Why Problems Aren’t Solved.

thoreau_lock_and_keyAs a member of the Board for what could best be explained as a condo community, I find myself shaking my head quite a bit. One of the reasons I do so is because, simply put, people become more emotionally attached to a problem than a solution. One such example was an issue of a missing key. But the issue wasn’t the missing key. The issue was getting to what the key gave access to: The garbage room.

There’s a story behind that, as there usually is, but at this point in time there’s actually little good reason for the garbage room to be locked. At one time, there was some rationale, but that rationale has been found wanting as other things have changed. I had predicted this prior to coming on the Board, communicated it with the Director who pushed it (who is now no longer on the Board), and so I waited over the course of a week as this can got kicked around in community chats.
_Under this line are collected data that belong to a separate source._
/-! ### Radio -/

/-- A radio with no operation takes a TX, RX, LANTERN, LSEARCH or CAL from channel 0: one that a check of R444 refuses ends with that check's status, and
with its RESULT where the table gives one, the radio as it was; otherwise the radio holds the operation, not yet begun. An operation that may begin
goes on the air: LOCK is set; a listening one sets RXON; a transmission sends the frame or the lantern, sets TXON and charges its on-air time to the
path's duty budget; one that the budget does not allow ends DUTY with RESULT the time used so far; a calibration calibrates its path. One with AT = 1
in whose way the schedule or a transmission of the link controller now stands ends BLOCKED (the model's choice, log 110); a calibration before what
the link controller has due within 300 µs is deferred, and waits. An operation on the air ends with its outcome, a transmission not before its ramp-
down is over, and a listening one that heard nothing, with NOSYNC and RESULT 0, not before its window is; TXON, RXON and LOCK clear; the payload of an
RX stands at its buffer, and no other byte of memory changes. Sync below the threshold, or after the window, is not heard; a header whose CRC fails is
HDRBAD; a plain frame is received with RESULT LEN, SYNCQ and RSSI. A lantern that an LSEARCH hears is its outcome. A synthesiser that unlocks makes it
UNLOCK with RESULT what it was on the air when its ramp-down is over, and what was charged beyond that is given back. -/
def Obligations.RadioOperations : Prop :=
  (∀ (s : State) (d : Desc), s.quiet → s.radio.op = none → s.offers 4 0 d → 1 ≤ d.op → d.op ≤ 5 →
    let t := s.taken 4 0 d
    let cmd : Instr := match d.op with | 1 => .tx | 2 => .rx | 3 => .lantern | 4 => .lsearch | _ => .cal
    (t.radioCheck d = none → Takes cmd s d (fun u =>
      u.radio = { s.radio with op := some ⟨d, false, s.timeBase.toNat, none, 0, 0, false, none, []⟩ } ∧ u.live = s.live ∧ u.mem = t.mem ∧ u.threads = s.threads)) ∧
    (∀ st r, t.radioCheck d = some (st, r) → Takes cmd s d (fun u => EndedWith u d st ∧
      (∀ k, r = some k → Finished u d st (BitVec.ofNat 32 k)) ∧ u.radio = s.radio ∧ u.live = s.live ∧ u.mem = t.mem ∧ u.threads = s.threads))) ∧
  (∀ (s : State) (o : RadioOp), s.quiet → s.on = true → s.lit .radio = true → s.radio.op = some o → o.active = false →
    s.opMayBegin o = true → s.fld F.RAD_STAT_CALDEF < 16 → vget s.radio.relock (Fin.ofNat 2 o.desc.band) = false →
    let d := o.desc
    let us := s.opUs d
    let used := F.RAD_P_DUSED_US d.band
    let stat := F.RAD_STAT_LOCK.addr
    let bears := s.dutyBears d.band (s.dutyAt d.band) us
    let clear : Prop := s.linkSends = false ∧ (s.meshRuns = false ∨ s.overlaps (s.mt * oneFrac) (s.opTime d) = false)
    let x : RadioOp := { o with active := true, began := if d.at' && !o.held then s.now * 65536 else s.timeBase.toNat }
    let begun (u : State) (x : RadioOp) : Prop := u.radio = { s.radio with op := some x } ∧ u.flag F.RAD_STAT_LOCK = true
    let sends (e : Emission) : Prop := bears = true →
      Gives .radioOpBegin s (fun u =>
        begun u { x with air := some e, airUs := us, win := s.dutyAt d.band, outcome := some (stOk, BitVec.ofNat 32 us) } ∧
        u.flag F.RAD_STAT_TXON = true ∧ u.fld used = min (2 ^ 32 - 1) (s.fld used + us) ∧ Keeps [stat, used.addr] s u)
    (clear → d.op = 2 ∨ d.op = 4 → Gives .radioOpBegin s (fun u => begun u { x with outcome := none } ∧ u.flag F.RAD_STAT_RXON = true ∧
      Keeps [stat] s u)) ∧
    (clear → d.op = 1 → (s.engView 4 0).engRead d.buf d.len = .ok → plainRam d.buf = true →
      sends (s.frameAir d.band d.profile (s.mem.bytes d.buf d.len) d.fCrc d.fWhite d.fCode d.fIlv)) ∧
    (clear → d.op = 3 → sends (s.lanternAir d.band d.profile (d.opd 6) d.alarm)) ∧
    (clear → d.sends = true → bears = false → Gives .radioOpBegin s (fun u => u.radio = { s.radio with op := none } ∧
      Finished u d rsDuty (BitVec.ofNat 32 (s.fld used)) ∧ Keeps [] s u)) ∧
    (clear → d.op = 5 → s.linkSoon = true → o.held = false → Gives .radioOpBegin s (fun u => u.radio.op = some { o with held := true } ∧
      u.fld F.RAD_STAT_CALDEF = s.fld F.RAD_STAT_CALDEF + 1 ∧ u.flag F.RAD_STAT_CALSTALE = true ∧
      u.radio.calWait = vset s.radio.calWait (Fin.ofNat 2 d.band) true ∧ u.radio.calAt = s.radio.calAt ∧ Keeps [stat] s u)) ∧
    (clear → d.op = 5 → s.linkSoon = false → Gives .radioOpBegin s (fun u => u.radio.op = some { x with outcome := some (stOk, 0) } ∧
      u.flag F.RAD_STAT_LOCK = true ∧ u.fld F.RAD_STAT_CALDEF = 0 ∧ vget u.radio.calAt (Fin.ofNat 2 d.band) = some s.now ∧ Keeps [stat] s u)) ∧
    (d.at' = true → ¬ clear → Gives .radioOpBegin s (fun u => u.radio = { s.radio with op := none } ∧ Finished u d rsBlocked 0 ∧ Keeps [] s u))) ∧
  (∀ (s : State) (o : RadioOp) (x : RxChips) (first second : Word), s.quiet → s.radio.op = some o → o.active = true →
    let d := o.desc
    let us := s.onAirUs o
    let used := F.RAD_P_DUSED_US d.band
    let down (u : State) : Prop := u.radio = { s.radio with op := none } ∧ u.flag F.RAD_STAT_TXON = false ∧ u.flag F.RAD_STAT_RXON = false ∧
      u.flag F.RAD_STAT_LOCK = false ∧ SameRegs [F.RAD_STAT_LOCK.addr] s u ∧ u.threads = s.threads ∧ u.ledger = s.ledger
    let outcome (i : Instr) (base : State) (st : Nat) (r : Word) (l : List Byte) : Prop :=
      exec i s = .next { base with radio := { s.radio with op := some { o with outcome := some (st, r), bytes := l } } }
    let window : Nat := o.began * oneFrac + s.opTime d
    let over' : Prop := if d.sends then o.began * oneFrac + o.airUs * oneUs ≤ s.nowU else o.outcome = none → window ≤ s.nowU
    (¬ over' → exec .radioOpEnd s = .next s) ∧
    (s.on = true → over' → o.outcome = none → Gives .radioOpEnd s (fun u => down u ∧ Finished u d rsNoSync 0 ∧ u.mem = s.mem)) ∧
    (∀ st r, o.outcome = some (st, r) → s.on = true → over' → o.bytes = [] → Gives .radioOpEnd s (fun u => down u ∧ Finished u d st r ∧ u.mem = s.mem)) ∧
    (∀ st r, o.outcome = some (st, r) → s.on = true → over' → o.bytes ≠ [] → (s.engView 4 0).engWrite d.buf o.bytes.length = .ok → plainRam d.buf = true →
      s.unwatched d.buf o.bytes.length →
      Gives .radioOpEnd s (fun u => down u ∧ Finished u d st r ∧ u.mem.bytes d.buf o.bytes.length = o.bytes ∧
        ∀ a, a < d.buf ∨ d.buf + o.bytes.length ≤ a → u.mem.byte a = s.mem.byte a)) ∧
    (d.op = 2 → o.outcome = none →
      let q := s.syncAgree x.sync
      let h : BitVec 24 := BitVec.ofNat 24
        (bitsNum (viterbi (Config.pathTie s.free) 24 ((x.soft ++ List.replicate 60 (false, 0)).take 60)))
      let crcHolds : Prop := headerCrc (h.extractLsb' 0 16) = h.extractLsb' 16 8
      let len := (h.extractLsb' 0 8).toNat
      let air := bytesOf (((x.soft.drop 60 ++ List.replicate (8 * len) (false, 0)).take (8 * len)).map Prod.fst)
      let inTime (chips : Nat) : Prop := s.nowU - chipTime chips (s.rate d.band) ≤ window
      (q < s.fld (F.RAD_P_RX_THRESH d.band) ∨ (crcHolds ∧ h.extractLsb' 8 4 = 0 ∧ ¬ inTime (60 + 8 * len)) ∨ (¬ crcHolds ∧ ¬ inTime 60) →
        exec (.syncDetect x) s = .next s) ∧
      (s.fld (F.RAD_P_RX_THRESH d.band) ≤ q → ¬ crcHolds → inTime 60 →
        outcome (.syncDetect x) s.fresh rsHdrBad (BitVec.ofNat 32 (q * 0x100 + x.rssi.toNat * 0x10000)) []) ∧
      (s.fld (F.RAD_P_RX_THRESH d.band) ≤ q → crcHolds → h.extractLsb' 8 4 = 0 → inTime (60 + 8 * len) → len ≤ d.len →
        outcome (.syncDetect x) s.fresh stOk (BitVec.ofNat 32 (len + q * 0x100 + x.rssi.toNat * 0x10000)) (air.take len))) ∧
    (d.op = 4 → o.outcome = none → s.radio.verify = false →
      (∀ alarm n, s.lanternCode first second = some (alarm, n) → s.nowU ≤ window →
        outcome (.lanternDetect first second) s stOk (BitVec.ofNat 32 ((if alarm then 1 else 0) + n * 0x100)) o.bytes) ∧
      (s.lanternCode first second = none ∨ window < s.nowU → exec (.lanternDetect first second) s = .next s)) ∧
    (s.on = true → Gives (.synthUnlock (Fin.ofNat 2 d.band)) s (fun u => u.flag F.RAD_STAT_LOCK = false ∧ Keeps [F.RAD_STAT_LOCK.addr, used.addr] s u ∧
        u.radio.op = some { o with airUs := us, outcome := some (rsUnlock, BitVec.ofNat 32 us), bytes := [] } ∧
        u.radio.relock = vset s.radio.relock (Fin.ofNat 2 d.band) true ∧
        (o.win = s.dutyAt d.band → u.fld used = s.fld used - (o.airUs - us)))))

/-- ALLOC gives the lowest-numbered FREE buffer and moves one unit of the pool's account from R to H, or ends POOLEMPTY; FREE of a buffer in SOFT gives it
and its unit back, and of any other ends NOTHELD with the buffer's state. A calibration that is due runs, or is counted as deferred before something
on the air. In Ember with SNIFF = 1 XT32M starts and the radio island is lit seventeen ticks ahead of a sniff window (the model's choice, log 112),
and at no other tick; the window opens at its tick on the sniff path, energy above the level begins a verify, and a verify that met no lantern counts
in FALSE, and no other window does (the model's choice, log 30); one that meets the wake lantern in its time sets HIT and begins to wake the chip
where that source is enabled. A duty window that is over gives way to the next, with what is charged to that one. -/
def Obligations.RadioPoolAndHousekeeping : Prop :=
  (∀ (s : State) (d : Desc), s.quiet → s.offers 4 1 d → s.has (pathUnit d.band) = true → d.poolBadOp = false → s.ledger.parity = [] →
    let t := s.taken 4 1 d
    let a := s.acct 0x50
    let sound : Prop := a.fits = true ∧ a.g = a.r + a.h + a.f ∧ (a.f = 0 ∨ (s.win 0x50).isOpen = true)
    let others (u : State) (i : Nat) : Prop := (∀ j, j ≠ i → u.bufSt j = s.bufSt j) ∧ (∀ k, k ≠ 0x50 → u.acct k = s.acct k) ∧
      u.live = s.live ∧ u.mem = t.mem ∧ u.threads = s.threads
    (d.op = 0x10 → s.lowestFree = none → Takes .alloc s d (fun u => Finished u d rsPoolEmpty 0 ∧ u.radio = s.radio ∧ u.ledger = s.ledger)) ∧
    (∀ i, d.op = 0x10 → s.lowestFree = some i → sound → 1 ≤ a.r → Takes .alloc s d (fun u => Finished u d stOk (BitVec.ofNat 32 i) ∧
      u.bufSt i = .soft ∧ u.acct 0x50 = { a with r := a.r - 1, h := a.h + 1 } ∧ others u i)) ∧
    (d.op = 0x11 → s.bufSt (d.opd 4) = .soft → sound → 1 ≤ a.h → Takes .free s d (fun u => Finished u d stOk 0 ∧
      u.bufSt (d.opd 4) = .free ∧ u.acct 0x50 = { a with r := a.r + 1, h := a.h - 1 } ∧ others u (d.opd 4))) ∧
    (d.op = 0x11 → s.bufSt (d.opd 4) ≠ .soft → Takes .free s d (fun u =>
      Finished u d rsNotHeld (BitVec.ofNat 32 (s.bufSt (d.opd 4)).num) ∧ u.radio = s.radio ∧ u.ledger = s.ledger))) ∧
  (∀ (s : State) (p : Fin 2) (deg dbm : Int) (first second : Word), s.quiet →
    let r := s.radio
    let stat := F.RAD_STAT_LOCK.addr
    let edge := vget r.dutyAt p + s.dutyWindow p.val
    let now' : State := { s with radio := { r with temp := deg } }
    let measured : Instr := .radioCalibrate p deg.natAbs (decide (deg < 0))
    let verifies : Prop := r.verify = true ∧ s.nowU ≤ r.verifyTo
    (s.on = true → s.lit .radio = true →
      (now'.calDue p = true → now'.airSoon = false → Gives measured s (fun u => u.fld F.RAD_STAT_CALDEF = 0 ∧
        u.flag F.RAD_STAT_CALSTALE = (vget r.calWait (p + 1) && s.flag F.RAD_STAT_CALSTALE) ∧
        u.radio = { r with temp := deg, calAt := vset r.calAt p (some s.now), calTemp := vset r.calTemp p deg,
                           calWait := vset r.calWait p false, calFull := none, relock := vset r.relock p false } ∧
        Keeps [stat] s u)) ∧
      (now'.calDue p = true → now'.airSoon = true → Gives measured s (fun u =>
        u.fld F.RAD_STAT_CALDEF = min 255 (s.fld F.RAD_STAT_CALDEF + 1) ∧ u.flag F.RAD_STAT_CALSTALE = true ∧
        u.radio.calWait = vset r.calWait p true ∧ u.radio.calAt = r.calAt ∧ u.radio.op = r.op ∧ Keeps [stat] s u)) ∧
      (now'.calDue p = false → exec measured s = .next now')) ∧
    (s.sniffs = true → r.lead = false → r.sniffNext ≠ s.now + 17 → exec .sniffLead s = .next s) ∧
    (s.sniffs = true → r.lead = false → r.sniffNext = s.now + 17 →
      Gives .sniffLead s (fun u => u.radio = { r with lead := true, sniffLit := r.sniffLit || (s.island .radio).st == .dark } ∧
        ((s.island .radio).st = .dark → (u.island .radio).st = .lighting) ∧ (∀ j, j ≠ .radio → u.island j = s.island j) ∧
        u = { s with radio := u.radio, isl := u.isl })) ∧
    (s.sniffs = true → s.lit .radio = true → r.lead = true → r.sniffNext = s.now → s.flag F.RAD_STAT_SNIFFING = false →
      Gives (.sniffWindow dbm) s (fun u => u.flag F.RAD_STAT_SNIFFING = true ∧ Keeps [stat] s u ∧
        u.radio.sniffNext = s.now + s.fld F.RAD_SNPER_TICKS ∧ u.radio.sniffPath = s.fld F.RAD_SNIFF_BAND ∧
        u.radio.verify = decide ((s.fld F.RAD_SNIFF_LEVEL : Int) - 128 < dbm) ∧ u.radio.op = r.op)) ∧
    (s.flag F.RAD_STAT_SNIFFING = true → Gives .sniffWindowEnd s (fun u => u.flag F.RAD_STAT_SNIFFING = false ∧
      u.radio = { r with verify := false, lead := false } ∧
      u.fld F.RAD_LSTAT_FALSE = (if r.verify then min 255 (s.fld F.RAD_LSTAT_FALSE + 1) else s.fld F.RAD_LSTAT_FALSE) ∧
      SameRegs [stat, F.RAD_LSTAT_FALSE.addr, F.CLK_STAT_XT32MOK.addr] s u ∧ u.mem = s.mem ∧ u.threads = s.threads ∧
      u.ledger.acct = s.ledger.acct ∧ (s.pstate ≠ 1 → u.ledger = s.ledger))) ∧
    (∀ n, verifies → s.lanternCode first second = some (false, n) → s.fldBit F.PWR_WAKEEN_SRC 2 = false →
      Gives (.lanternDetect first second) s (fun u => u.flag F.RAD_LSTAT_HIT = true ∧ u.flag F.RAD_LSTAT_ALARM = false ∧
        u.flag F.RAD_STAT_SNIFFING = false ∧ u.radio = { r with verify := false, lead := false } ∧
        Keeps [stat, F.RAD_LSTAT_HIT.addr, F.CLK_STAT_XT32MOK.addr] s u)) ∧
    (∀ n, verifies → s.lanternCode first second = some (false, n) → s.fldBit F.PWR_WAKEEN_SRC 2 = true → s.on = true →
      s.pstate = 1 → s.power.entry = none → s.late = [] → s.power.heldReq = [] → s.flag F.CIP_LOCK_HELD = false →
      Effect (.lanternDetect first second) s (fun u => (u.island .steady).st = .lighting ∧
        u.fld F.PWR_WAKE_SRC = 4 ∧ u.flag F.RAD_LSTAT_HIT = true)) ∧
    (s.on = true → edge ≤ s.now → Gives (.dutyWindowStart p) s (fun u =>
      u.fld (F.RAD_P_DUSED_US p.val) = vget r.dutyNext p % 2 ^ 32 ∧
      u.radio = { r with dutyAt := vset r.dutyAt p edge, dutyNext := vset r.dutyNext p 0 } ∧ Keeps [(F.RAD_P_DUSED_US p.val).addr] s u)))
The conversation centered around the key. The key became this Holy Grail of sorts, and everyone wanted to blame someone for the issue regarding the key (it is lost to the entropy of bureaucracy, suffice to say). After a week, I finally sounded off because the time it was taking for people to sort out the problem had exceeded my patience.

“We don’t need the locks on the garbage rooms anymore.”

The underlying issue was that people couldn’t access the garbage room for bags that were larger than the chute. Everyone wanted to play the blame game about the key, and meanwhile, the garbage room was still inaccessible. And this set me to thinking because when large groups of fairly intelligent people disappoint in their capacity to solve a simple problem, it’s time to think.

The Solving Of Problems

There is a tendency to get caught up in minutiae, trying to solve a smaller problem with an assumption that solving the smaller problem will somehow continue solving a larger problem. In the above example, it was a simple matter of switching perspectives, a flexibility in viewpoint to be circumspect. Generally speaking, education systems, perhaps because of the amount of time to shove a few thousand years of knowledge into less than 20 years, doesn’t deal with this well.

Let’s be honest, too – the present techno-communication landscape of social media is more suited for allowing for cognitive bias: Social media sites, in their wish to get our eyes on their advertising, show us what we agree with rather than well rounded opinions. It’s all an echo chamber and makes looking for valuable dissent (as opposed to popular dissent) all the less likely to be found.

If we are only presented that which we agree with, how are we to move forward? If a solution is chosen because of popularity on social media, how valuable is that solution? And do all these people with opinions have knowledge on the topic or add value somehow, or are they simply looking for views on their website, just as without social media sometimes people add their opinions to look smart even when their opinion demonstrates that they are not?

It seems to me – and we all have biases on this – that the world is getting better at communicating solutions that are popular, but not right – and therein, we find the core problem, and the solution is… well, I’m sure I don’t know.